NIA Press Office | 301-496-1752 | nianews3@mail.nih.gov



Short-term intensive counseling in conjunction with readily available support can significantly reduce the long-term risk of depression among husbands and wives caring for spouses with Alzheimer's disease. The positive impact of these interventions continued for more than 3 years after the initial counseling sessions ended and persisted even after those with AD died or were placed in nursing homes, according to a study supported by the National Institute on Aging (NIA), part of the National Institutes of Health.

The findings by Mary Mittelman, Dr. P.H. and colleagues at the New York University (NYU) School of Medicine in New York City appear in the May 1, 2004, issue of the American Journal of Psychiatry . The study was conducted at the NIA-supported NYU Alzheimer's Disease Center, one of 29 such centers across the U.S. devoted to AD research and care. Dr. Mittelman's work also was supported by the National Institute of Mental Health, another component of the NIH.

“Alzheimer's disease affects the whole family, not just the patient. This research offers striking evidence that distress and depressive symptoms in family caregivers can be effectively eased and that the benefits can be sustained over a long period of time,” says Sidney Stahl, Ph.D., of the NIA's Behavioral and Social Research Program.

Dr. Mittelman and her colleagues followed 406 participants in the NYU Spouse-Caregiver Intervention Study, the longest-running study of an intervention for family caregivers of people with Alzheimer's disease. Half of the spouse-caregivers, randomly assigned to an “enhanced” counseling group, participated in two individual and four family counseling sessions soon after enrolling in the study. They also attended weekly support groups. After the initial period of intensive counseling, the caregivers and their families were encouraged on an ongoing basis to contact counselors to help them cope with crises and other issues related to caring for someone with AD.

A second group of spouses was assigned to receive the usual support services for families of AD patients at the Center. Unlike those in the enhanced treatment group, these spouses did not receive formal counseling and their family members did not have contact with the counselors. Beyond receiving information about resources, the caregivers in the “usual” care group could, if they chose, participate in support groups and use the crisis counseling. Both groups of spouse-caregivers were followed regularly until 2 years after the death of their husband or wife, or until participation in the study ended.

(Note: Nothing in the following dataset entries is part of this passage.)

/-- `HLT_NOZ_STAT_Hn` (R479, R487). -/
def viewNozStat (s : State) (h : Head) : Word :=
  pack [(s.uncovered h, 0), (((s.deadNozzles h).filter fun q => decide (s.nozClass h q = 2)).length, 16)]

/-- `REJ_STAT_Ln` (R502). -/
def viewRej (s : State) (n : Lane) : Word :=
  let x := s.rejLane n
  pack [(b2n x.forceOverrun, 0), (b2n x.forceFull, 1), (b2n (x.span.isSome || x.spanDue), 2), (b2n x.window.isSome, 3), (b2n (s.rejecting n), 4),
        (b2n (s.laneReady n), 5)]

/-- `REJ_LINE_STAT` (R502). -/
def viewLine (s : State) : Word :=
  pack [(b2n s.rej.live, 0), (b2n s.rej.ready, 1), (b2n s.rej.inhibit, 2), (b2n s.errActive, 3), (b2n s.rej.irq, 4),
        (b2n s.flt.trapEnd.isSome, 5), (s.rej.pins.toNat, 8)]

/-- `HAT_LEASE_r` (R519). -/
def viewLease (s : State) (r : Nat) : Word :=
  let e := s.lease r
  pack [(e.holder.toNat, 0), (e.restore.toNat, 8), (b2n e.revoked, 16)]

/-- The low and high words of a 48-bit or 64-bit number. -/
def lo32 (n : Nat) : Word := word n
def hi32 (n : Nat) : Word := word (n / 2 ^ 32)

/-- A register of block DEV, FLT or CAL whose value follows the state. -/
def viewDev (s : State) (a : Nat) : Option Word :=
  if a = Reg.DEV_STRAPS then some s.viewStraps
  else if a = Reg.DEV_STATUS then some s.viewStatus
  else if a = Reg.DEV_ENV_STAT then some (putBits (s.reg a) 11 8 (laneBits s.inside))
  else if Reg.DEV_DEFER 0 ≤ a ∧ a ≤ Reg.DEV_DEFER 3 ∧ a % 4 = 0 then
    some (putBits (s.reg a) 4 0 (s.lane ⟨(a - Reg.DEV_DEFER 0) / 4 % 4, by omega⟩).deferred.length)
  else none

/-- A register of block SES or LNK whose value follows the state. -/
def viewLnk (s : State) (a : Nat) : Option Word :=
  if a = Reg.SES_ELECT then some s.viewElect
  else if a = Reg.SES_ROLE then some s.viewRole
  else if a = Reg.LNK_PORT_STAT then some s.viewPort
  else if a = Reg.LNK_STA_MAC_LO then some (word (leBytes ((macBytes s.stationMac).take 4)))
  else if a = Reg.LNK_STA_MAC_HI then some (word (leBytes ((macBytes s.stationMac).drop 4)))
  else if a = Reg.LNK_STA_IP then some s.stationIp
  else if Reg.LNK_SES_STAT 0 ≤ a ∧ a < Reg.LNK_SES_STAT 9 then
    let i : Sess := ⟨(a - Reg.LNK_SES_STAT 0) / 16 % 9, by omega⟩
    match a % 16 with
    | 0 => some (s.viewSesStat i)
    | 4 => some (s.viewSesKa i)
    | 8 => some (s.viewSesPeer i)
    | 12 => some (s.viewSesEvt i)
    | _ => none
  else none

/-- A register of block PWR whose value follows the state. -/
def viewPower (s : State) (a : Nat) : Option Word :=
  if a = Reg.PWR_STATE then some s.viewPwr
  else if a = Reg.PWR_MEAS then some (pack [(s.vLedField, 0), (s.pwr.iNow.toNat, 16)])
  else if a = Reg.PWR_BUS_NOW then some (pack [(min s.pwr.bNow 0xFFFF, 0)])
  else none

/-- A register of a lane base of block PLC whose value follows the state. -/
def viewLaneReg (s : State) (n : Lane) (o : Nat) : Option Word :=
  match o with
  | 0x08 => some (lo32 (s.lane n).pc.toNat)
  | 0x0C => some (hi32 (s.lane n).pc.toNat)
  | 0x10 => some (lo32 (s.lane n).hwm.toNat)
  | 0x14 => some (hi32 (s.lane n).hwm.toNat)
  | 0x44 => some (s.viewPlc n)
  | 0x58 => some (word (s.lane n).recs.length)
  | _ => none

/-- A register of an axis base whose value follows the state. -/
def viewAxisReg (s : State) (x : Axis) (o : Nat) : Option Word :=
  let m := s.axis x
  match o with
  | 0x08 => some (s.viewMot x)
  | 0x24 => some (BitVec.setWidth 32 m.cmd)
  | 0x28 => some (BitVec.setWidth 32 m.emit)
  | 0x60 => some (lo32 m.mpos.toNat)
  | 0x64 => some (hi32 m.mpos.toNat)
  | 0x68 => some (lo32 m.mhwm.toNat)
  | 0x6C => some (hi32 m.mhwm.toNat)
  | 0x70 => some (lo32 m.anchor.toNat)
  | 0x74 => some (hi32 m.anchor.toNat)
  | 0x78 => some (lo32 m.ratio.toNat)
  | 0x7C => some (hi32 m.ratio.toNat)
  | 0xA0 => if isStepper x then some (s.viewDrv x) else none
  | 0xA4 => if isStepper x then some (pack [(m.drive.load, 0), (m.drive.atceil, 16)]) else none
  | 0xA8 => if isStepper x then some (viewChop m.drive.coilA) else none
  | 0xAC => if isStepper x then some (viewChop m.drive.coilB) else none
  | 0xB4 => some (pack [(m.drive.pend, 0), (b2n m.drive.idirNeg, 16)])
  | _ => none
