/-- The code with which the state at the commit refuses a word. `t` is the state that the whole write would leave. -/
def stateRefusal (s t : State) (a : Nat) (v : Word) : Option Code :=
  if a = Reg.PWR_REQ then busyUnless (!bit v 31 || !s.pwrBusy (bits v 2 0))
  else if a = Reg.CMP_CRATE_VGO then busyUnless (!bit v 0 || !s.verBusy)
  else if a = Reg.MEM_LFT_GO then busyUnless (!bit v 0 || !s.ownerStaged)
  else if 0x6000 ≤ a ∧ a < 0x6400 then
    let o := a % 0x100
    if o = 0 ∨ o = 4 ∨ (0x18 ≤ o ∧ o ≤ 0x24) ∨ o = 0x2C then busyUnless (s.laneFree (inst4 a 0x6000 0x100)) else none
  else if 0x9000 ≤ a ∧ a < 0x9100 then
    let o := a % 0x40
    if o = 0 ∨ o = 4 ∨ o = 0xC ∨ o = 0x10 then busyUnless (s.laneFree (inst4 a 0x9000 0x40)) else none
  else if 0x90000 ≤ a ∧ a < 0xA0000 then busyUnless (!s.hedBusy (inst4 a 0x90000 0x4000))
  else match a / 0x1000 with
    | 8 => s.hoistRefusal a
    | 11 => s.headRefusal a v
    | 12 => t.healthRefusal a v
    | 13 => s.lineRefusal a v
    | 14 => s.lineRefusal a v
    | _ => s.motionRefusal a v

/-- The code of the checks that are made at admission too: places, access rights, leases, reserved encodings (R51, R195). -/
def staticRefusal (s : State) (owner : Bool) (ws : Words) : Option Code :=
  if ws.any fun w => !s.writableAt w.1 then some .badAddress
  else if ws.any fun w => readOnlyAt w.1 then some .readOnly
  else if !owner && ws.any (fun w => ownerOnly w.1 w.2) then some .notOwner
  else if ws.any fun w => s.leaseMissing owner w.1 w.2 then some .notLeased
  else
    let t := s.placeWords ws
    if ws.any fun w => !t.legalWord w.1 w.2 then some .badValue else none

/-- The code of the checks that are made at the commit. -/
def commitRefusal (s : State) (env : MemEnv) (ws : Words) : Option Code :=
  let t := s.placeWords ws
  firstCode (ws.filterMap (fun w => s.stateRefusal t w.1 w.2) ++ ws.filterMap (s.selectionCode env))

/-! ### The accesses -/

/-- The read of R80 that a word makes: the failing word, if it fails. -/
def mergeRead (s : State) (env : MemEnv) (a : Nat) : Option Read :=
  if 0x10000000 ≤ a ∧ hasUe env a = true ∧ (s.mem.word64 (larderIdx a)).isSome = true then some (.uncorr (a / 8 * 8)) else none

/-- Why the access of one word fails (R62, R80). -/
def accessCode (s : State) (env : MemEnv) (a : Nat) : Option Code :=
  if s.isolated (portOf s a) then some .isolated else if (s.mergeRead env a).isSome then some .memError else none

/-- The reads of R80 that fail, each word once. -/
def failedMerges (s : State) (env : MemEnv) (ws : Words) : List Read :=
  (ws.filterMap fun w => if s.isolated (portOf s w.1) then none else s.mergeRead env w.1).eraseDups

/-! ### What a write leaves undone -/

/-- The word makes no commit (R13, R551): a stale clear, a trigger that is 0, or a command that has no effect. -/
def mootCommand (s : State) (a : Nat) (v : Word) : Bool :=
  if 0x7000 ≤ a ∧ a < 0x7600 ∧ a % 0x100 = 4 then
    let st := (s.axis (inst6 a)).state
    match lowBit v 8 0 with
    | 0 => decide (st ≠ .disabled)
    | 1 => decide (st = .disabled)
    | 6 => !s.axMoves (inst6 a)
    | 7 => decide (st ≠ .halt)
    | _ => false
  else if 0x8000 ≤ a ∧ a < 0x8600 then
    let c := inst24 a 0x8000 0x40
    let st := (s.chan c).state
    if a % 0x40 = 0x38 then !bit v 31 || !(match (s.chan c).wait with | some (.empty _) => true | _ => false)
    else match lowBit v 5 0 with
      | 0 => decide (st ≠ .disabled)
      | 1 => decide (st = .disabled)
      | 3 => decide (st = .disabled) || decide (st = .idle)
      | 4 => decide (st ≠ .halted)
      | _ => false
  else if 0xB000 ≤ a ∧ a < 0xB400 then bit v 0 && decide ((s.head (inst4 a 0xB000 0x100)).state ≠ .fault)
  else if 0xC000 ≤ a ∧ a < 0xC400 then bit v 0 && decide ((s.health (inst4 a 0xC000 0x100)).heat ≠ .tripped)
  else if 0xE000 ≤ a ∧ a < 0xE080 then s.laneIdle (inst4 a 0xE000 0x20) (lowBit v 4 0)
  else decide (v &&& wtMask a = 0)

/-- The word changes nothing, so that the write makes no commit for it (R551). -/
def moot (s : State) (w : Nat × Word) : Bool :=
  let (a, v) := w
  if 0x10000 ≤ a then false
  else if a = Reg.PWR_REQ then bit v 31 && decide (s.pwr.state.code = bits v 2 0)
  else if a = Reg.FLT_RELEASE then bit v 31 && decide (s.srcState (bits v 5 0) ≠ 2)
  else if 0xE100 ≤ a ∧ a < 0xE208 then decide (s.holder ((a - 0xE100) / 4) = BitVec.ofNat 8 (bits v 7 0))
  else if rwMask a ≠ 0 then false
  else if w1gMask a ≠ 0 then decide (v &&& w1gMask a = 0) || !s.clearFresh a v
  else s.mootCommand a v

/-- The word tries to clear flags with a generation that is not current, or past its guard (R13, R57). -/
def staleClear (s : State) (w : Nat × Word) : Bool :=
  decide (w.1 < 0x10000) && decide (w.2 &&& w1gMask w.1 ≠ 0) && !s.clearFresh w.1 w.2

/-! ### Stores -/

/-- The words of a write that has no refusal, stored: selections first, then the other words (R392, R194). -/
def storeWords (s : State) (env : MemEnv) (ws : Words) : State :=
  let s := ws.foldl (fun (s : State) (w : Nat × Word) =>
    match jobLane w.1 with
    | none => s
    | some n =>
      match s.selectionOf env w with
      | some (_, .ok x) => s.applySelection n (w.2 &&& rwMask w.1) x
      | some (_, .error _) => s
      | none => s.deselect n (w.2 &&& rwMask w.1)) s
  let s := s.placeWords (ws.filter fun w => !(jobLane w.1).isSome)
  ws.foldl (fun (s : State) (w : Nat × Word) =>
    if 0x10000000 ≤ w.1 then s.modMem fun m => m.writeLarder w.1 4 w.2.toNat
    else if 0x10000 ≤ w.1 then s.modMem fun m => m.setTable w.1 (w.2 &&& tableMask w.1)
    else if w.2 &&& w1gMask w.1 = 0 then s
    else
      let s := s.clearFlags w.1 w.2 (w1gMask w.1)
      if w.1 = Reg.FLT_BIN_STAT ∧ bit w.2 0 then s.modFlt fun f => { f with bin := none } else s) s

/-! ### What a write starts -/

/-- `T_EFF` is shown (R452, R462). -/
def showTeff (s : State) (h : Head) : State := s.setFld (Reg.HED_TEFF h) 19 0 (min (s.tEff h) (2 ^ 20 - 1))

/-- The link of a port drops without a message (R179, R182). -/
def dropLink (s : State) (p : Nat) : State :=
  s.modLnk fun l => { l with ports := l.ports.setIfInBounds p ⟨false, false⟩ }

/-- Blocks DEV, SES, LNK, PWR and FLT. -/
def linkEffect (old : State) (s : State) (a : Nat) (v : Word) : State :=
  if a = Reg.DEV_RESET_REQ then (if bit v 0 then s.modBoot fun b => { b with reqAt := some (s.tick + 100000) } else s)
  else if a = Reg.SES_CTRL then (if old.rbit a 16 && !bit v 16 && (s.sess 0).bound then s.endSession 0 else s)
  else if a = Reg.LNK_PORTA_CFG then s.dropLink 0
  else if a = Reg.LNK_PORTB_CFG then s.dropLink 1
  else if a = Reg.PWR_REQ then (if bit v 31 then s.pwrRequest (bits v 2 0) else s)
  else if a = Reg.FLT_RELEASE then (if bit v 31 then s.releaseSource (bits v 5 0) else s)
  else s

/-- The TOUT pins of a force field (R252). -/
def forcePins (s : State) (v : Word) (lo : Nat) (high : Bool) : State :=
  (List.range 4).foldl (fun (s : State) (p : Nat) => if bit v (lo + p) then s.toutLevel p high else s) s

/-- Block TMR (R243, R251, R252, R256). -/
def timerEffect (old : State) (s : State) (a : Nat) (v : Word) : State :=
  if 0x5000 ≤ a ∧ a < 0x5400 ∧ a % 0x40 = 0 then
    let t := inst16 a 0x5000 0x40
    let s := if s.tmRun t && (!old.tmRun t || decide (old.tmSrc t ≠ s.tmSrc t)) then
        s.modTimer t fun x => { x with hwm := match s.tmLane t with | some n => (s.lane n).pc | none => x.hwm }
      else s
    if bit v 31 then
      s.tmLoad t (BitVec.ofNat 48 ((s.reg (Reg.TMR_LOAD_LO t)).toNat + s.fld (Reg.TMR_LOAD_HI t) 15 0 * 2 ^ 32))
    else s
  else if 0x5700 ≤ a ∧ a < 0x5710 then
    let p := inst4 a 0x5700 4
    if bit v 0 && !old.rbit a 0 then s.modTmr fun t => { t with tclkAt := t.tclkAt.set p s.tick } else s
  else if a = Reg.TMR_TOUT then (s.forcePins v 16 true).forcePins v 20 false
  else s

/-- The compare channels of a timer over whose value a write has passed (R248). -/
def lappedBy (s : State) (t : TimerId) (ws : Words) : Word :=
  word (((List.range 4).map fun (c : Nat) =>
    if (ws.any fun w => decide (w.1 = Reg.TMR_VAL_LO t c) || decide (w.1 = Reg.TMR_VAL_HI t c)) &&
        decide (s.tmMode t c = 1) && decide (((s.timer t).count - s.tmVal t c).toNat < 2 ^ 47) then 2 ^ (12 + c) else 0).sum)

/-- The flags of R248 that a commit sets, one hardware set for each timer. -/
def setLapped (s : State) (ws : Words) : State :=
  allTimers.foldl (fun (s : State) (t : TimerId) =>
    if s.lappedBy t ws = 0 then s else s.setFlags (Reg.TMR_STAT t) (s.lappedBy t ws)) s

/-- Block PLC (R269, R277). -/
def placementEffect (old : State) (s : State) (a : Nat) : State :=
  if 0x6000 ≤ a ∧ a < 0x6400 then
    (if a % 0x100 = 0 ∨ a % 0x100 = 4 then
      s.modLane (inst4 a 0x6000 0x100) fun l => { l with frac := 0, hwm := l.pc, reversed := false }
     else s)
  else if a = Reg.PLC_ENC_CFG 0 then (if s.losNow 0 && !old.losNow 0 then s.losActive 0 else s)
  else if a = Reg.PLC_ENC_CFG 1 then (if s.losNow 1 && !old.losNow 1 then s.losActive 1 else s)
  else s

/-- Block MOT (R293, R309, R310). -/
def motionEffect (old : State) (s : State) (a : Nat) (v : Word) : State :=
  if a = Reg.MOT_AXB_CFG then
    (if bit v 0 && !old.rbit a 0 then s.axbStart else if !bit v 0 && old.rbit a 0 then s.axbStop else s)
  else if 0x7000 ≤ a ∧ a < 0x7600 then
    let x := inst6 a
    if a % 0x100 = 4 then (match s.axCommand x (lowBit v 8 0) with | .ok t => t | .error _ => s)
    else if a % 0x100 = 0 ∧ 4 ≤ x.val ∧ (bit v 1 != old.rbit a 1) = true then
      s.modAxis x fun m => { m with faultNow := !m.faultNow }
    else s
  else s

/-- Block HST (R334, R371). -/
def hoistEffect (s : State) (env : MemEnv) (a : Nat) (v : Word) : State :=
  if 0x8000 ≤ a ∧ a < 0x8600 then
    let c := inst24 a 0x8000 0x40
    if a % 0x40 = 0x10 then
      match lowBit v 5 0 with
      | 0 => s.enableChan c
      | 1 => s.disableChan c
      | 2 => s.startChan c .free
      | 3 => s.abortChan c
      | _ => s.resumeChan c
    else if a % 0x40 = 0x38 ∧ bit v 31 = true then s.shelfReread c env
    else s
  else s

/-- Blocks CMP and CAL (R388, R399, R421). -/
def compositorEffect (s : State) (a : Nat) (v : Word) : State :=
  if 0x9000 ≤ a ∧ a < 0x9100 then
    let n := inst4 a 0x9000 0x40
    if a % 0x40 = 0 ∨ a % 0x40 = 4 then s.modCmp fun c => { c with next := c.next.set n 0 } else s
  else if a = Reg.CMP_CRATE_VGO then (if bit v 0 then s.verStart else s)
  else if a = Reg.CAL_SET_GO then (if bit v 0 then s.calSet else s)
  else s

/-- `EN` and `PRES_POL` of a head port (R443, R444). -/
def enableHead (old : State) (s : State) (h : Head) (v : Word) : State :=
  let st := (s.head h).state
  if bit v 0 && decide (st = .off) then s.hedAbsent h
  else if !bit v 0 && decide (st ≠ .off) then s.hedGo h .off false false false
  else if (bit v 1 != old.rbit (Reg.HED_ENABLE h) 1) = true then s.hedPresent h (s.head h).level
  else s

/-- Block HED (R443, R456, R461). -/
def headEffect (old : State) (s : State) (env : MemEnv) (a : Nat) (v : Word) : State :=
  let h := inst4 a 0xB000 0x100
  match a % 0x100 with
  | 0x00 => enableHead old s h v
  | 0x04 =>
    if bit v 0 then (if (s.head h).state = .fault then s.hedToReady h else s)
    else if bit v 1 then s.sendTrim h env
    else s.startSvc h
  | 0x2C => if (s.head h).state = .mismatch then s.hedIdent h else s
  | 0x10 => s.showTeff h
  | 0x14 => s.showTeff h
  | 0x20 => s.showTeff h
  | _ => s

/-- Block HLT (R464, R474, R480-R482). -/
def healthEffect (old : State) (s : State) (gates : Vector (BitVec 12) 4) (a : Nat) (v : Word) : State :=
  let h := inst4 a 0xC000 0x100
  match a % 0x100 with
  | 0x00 =>
    let s := if bit v 2 && !old.rbit a 2 then s.modHealth h fun x => { x with idleFrom := s.tick, spat := false } else s
    if (bit v 0 != old.rbit a 0) = true then s.heatEnable h (bit v 0) else s
  | 0x04 =>
    if bit v 0 then s.heatRestart h
    else if bit v 1 then s.startScan h gates[h].toNat
    else if bit v 2 then s.mapLoad h
    else s.saveMap h
  | 0x5C => s.writeEntry h (s.fld (Reg.HLT_NOZ_SEL h) 9 0) (bits v 12 0)
  | _ => s

/-- Blocks REJ and HAT (R494, R504, R513). -/
def lineEffect (s : State) (a : Nat) (v : Word) : State :=
  if 0xD000 ≤ a ∧ a < 0xD100 then
    (if a % 0x40 = 0xC ∧ bit v 31 = true then s.releaseForce (inst4 a 0xD000 0x40) else s)
  else if 0xE000 ≤ a ∧ a < 0xE080 ∧ a % 0x20 = 0 then s.laneCommand (inst4 a 0xE000 0x20) (lowBit v 4 0)
  else if 0xE100 ≤ a ∧ a < 0xE208 then s.transfer ((a - 0xE100) / 4) (BitVec.ofNat 8 (bits v 7 0))
  else s

/-- What one word of a write starts at its commit. -/
def effect (old : State) (env : OpEnv) (s : State) (w : Nat × Word) : State :=
  let (a, v) := w
  if 0x10000 ≤ a then s
  else match a / 0x1000 with
    | 5 => timerEffect old s a v
    | 6 => placementEffect old s a
    | 7 => motionEffect old s a v
    | 8 => s.hoistEffect env.mem a v
    | 9 => s.compositorEffect a v
    | 10 => s.compositorEffect a v
    | 11 => if a < 0xB400 then headEffect old s env.mem a v else s
    | 12 => if a < 0xC400 then healthEffect old s env.gates a v else s
    | 13 => s.lineEffect a v
    | 14 => s.lineEffect a v
    | 15 => if a = Reg.MEM_LFT_GO ∧ bit v 0 = true then s.lftGo env.mem else s
    | _ => linkEffect old s a v

/-- The write changes the latched set of lane n (R278, R401, R423). -/
def touchesLatched (ws : Words) (n : Lane) : Bool :=
  ws.any fun w =>
    decide (w.1 = Reg.PLC_JOB n) || decide (w.1 = Reg.PLC_MARK_BASE n) || decide (w.1 = Reg.CMP_GCACHE n) ||
    decide (w.1 = Reg.CAL_SHELF n) || decide (w.1 = Reg.CAL_DATE_OVR n) ||
    decide (0x9400 + 0x100 * n.val ≤ w.1 ∧ w.1 < 0x9500 + 0x100 * n.val)

/-- The write changes what the waveform check of a head reads (R459). -/
def touchesTable (ws : Words) (h : Head) : Bool :=
  ws.any fun w =>
    decide (w.1 = Reg.HED_WF h) || decide (w.1 = Reg.HED_SCALE h) || decide (w.1 = Reg.PLC_JOB h) && selectsJob w ||
    decide (waveBase h ≤ w.1 ∧ w.1 < waveBase h + 0x4000)

/-- Late commits, waveform checks, then what each word starts, in address order. -/
def startAll (old : State) (env : OpEnv) (s : State) (ws : Words) : State :=
  let s := allLanes.foldl (fun (s : State) (n : Lane) => if touchesLatched ws n then s.commitLate n else s) s
  let s := allLanes.foldl (fun (s : State) (n : Lane) => if touchesTable ws n then s.checkTable n else s) s
  ws.foldl (fun (s : State) (w : Nat × Word) => effect old env s w) s

/-! ### The write -/

/-- A write whose accesses succeed (R194): stale clears are counted, and the words that have an effect commit together. The
order stamp is 0 where nothing commits (R551). -/
def makeWrite (s : State) (env : OpEnv) (ws : Words) : State × Nat :=
  let old := s
  let s := (ws.filter old.staleClear).foldl (fun (s : State) (w : Nat × Word) => s.bump (staleOf w.1)) s
  let live := ws.filter fun w => !old.moot w
  if live.isEmpty then (s, 0)
  else
    let fresh := live.filter fun w => !old.staleClear w
    let s := ((s.storeWords env.mem fresh).setLapped fresh).commit
    (startAll old env s fresh, s.order)
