/-! ### The items of a REQUEST -/

/-- An operation of a bound session, its form and tag checked (R192-R200, R226-R239). -/
def operation (s : State) (o : OpCtx) (env : OpEnv) (b : List Byte) : State × Answer :=
  match u8 b 0 with
  | 0x01 => s.opRead o (itemAddr b) (u16 b 8) env
  | 0x02 => s.opReadList o (itemWords b 12 (u16 b 8)) env
  | 0x03 =>
    if u8 b 10 % 2 = 0 then s.opWrite o (itemAddr b) (itemWords b 20 (u16 b 8)) (flagCodes b) env
    else s.opDefer o (itemAddr b) (itemWords b 20 (u16 b 8)) (u8 b 11) (BitVec.ofNat 48 (leBytes ((b.drop 12).take 6))) (flagCodes b)
  | 0x04 => s.opMasked o (itemAddr b) (word (u32 b 8)) (word (u32 b 12)) env
  | 0x09 => s.opClose
  | 0x0A => s.opNonce o.sess env.nonce
  | 0x0B => s.opClaim o (u8 b 8) (word (u32 b 12)) ((b.drop 16).take 32)
  | 0x0C => s.opGrant o.sess (u8 b 8)
  | 0x0D => s.opResign o.sess
  | 0x0E => s.opKeyInstall o (BitVec.ofNat 8 (u8 b 8)) (word (u32 b 12)) ((b.drop 16).take 32) ((b.drop 48).take 32)
  | 0x10 => s.opSubscribe o.sess (word (u32 b 8)) (word (u32 b 12)) (word (u32 b 16))
  | 0x11 => (s, .now .ok s.order s.identity)
  | _ => (s, refusal .badOp)

/-- The item is refused for its form (R192, R205): an unknown operation, reserved `TAG` bits, or OPEN within a session. -/
def badOp (b : List Byte) : Bool := (opLength b).isNone || decide (64 ≤ u8 b 1) || decide (u8 b 0 = 8)

/-- One item of a new REQUEST: its response, where it is ready (R204). `used` are the tags of the items before it. -/
def newItem (s : State) (i : Sess) (seq : BitVec 16) (env : OpEnv) (used : List (BitVec 6)) (b : List Byte) : State × Option Resp :=
  let ans (c : Code) : Option Resp := some (respOf (itemOp b) (itemTag b) seq c 0 [])
  if badOp b then (s, ans .badOp)
  else if s.tagBusy i (itemTag6 b) || used.contains (itemTag6 b) then (s, ans .tagInUse)
  else if opLength b ≠ some b.length then (s, ans .badLength)
  else
    match s.operation ⟨i, seq, itemTag6 b⟩ env b with
    | (s, .now c order data) => (s, some (respOf (itemOp b) (itemTag b) seq c order data))
    | (s, .later) => (s.owe i seq (itemTag6 b), none)

/-- The items of a new REQUEST in order (R202); none of them runs once the session has ended. -/
def newItems (i : Sess) (seq : BitVec 16) (env : OpEnv) : List (BitVec 6) → State → List (List Byte) → State × List Resp
  | _, s, [] => (s, [])
  | used, s, b :: rest =>
    if (s.sess i).bound then
      let (s, r) := s.newItem i seq env used b
      let (s, l) := newItems i seq env (itemTag6 b :: used) s rest
      (s, r.toList ++ l)
    else (s, [])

Symptoms of depression were compared over time between the two groups. When they began the study, the two groups showed comparable levels of depressive symptoms. But after 1 year, 29.8 percent of caregivers in the enhanced treatment group had symptoms of clinical depression compared with 45.1 percent of those in the usual care (control) group. Significant differences in the mean number of symptoms were found through the third year of follow-up. The difference between the two groups gradually diminished over a 5-year follow-up period.

“The sustainability of these effects shows that an individualized program of counseling and continuing support is a potent intervention,” Dr. Mittelman says in her paper. “While support and information are essential, if used in isolation they are insufficient for caregivers and their families.”

AD is an irreversible disorder of the brain, robbing those who have it of memory, and eventually, overall mental and physical function, leading to death. It is the most common cause of dementia among people over age 65, affecting an estimated 4.5 million Americans.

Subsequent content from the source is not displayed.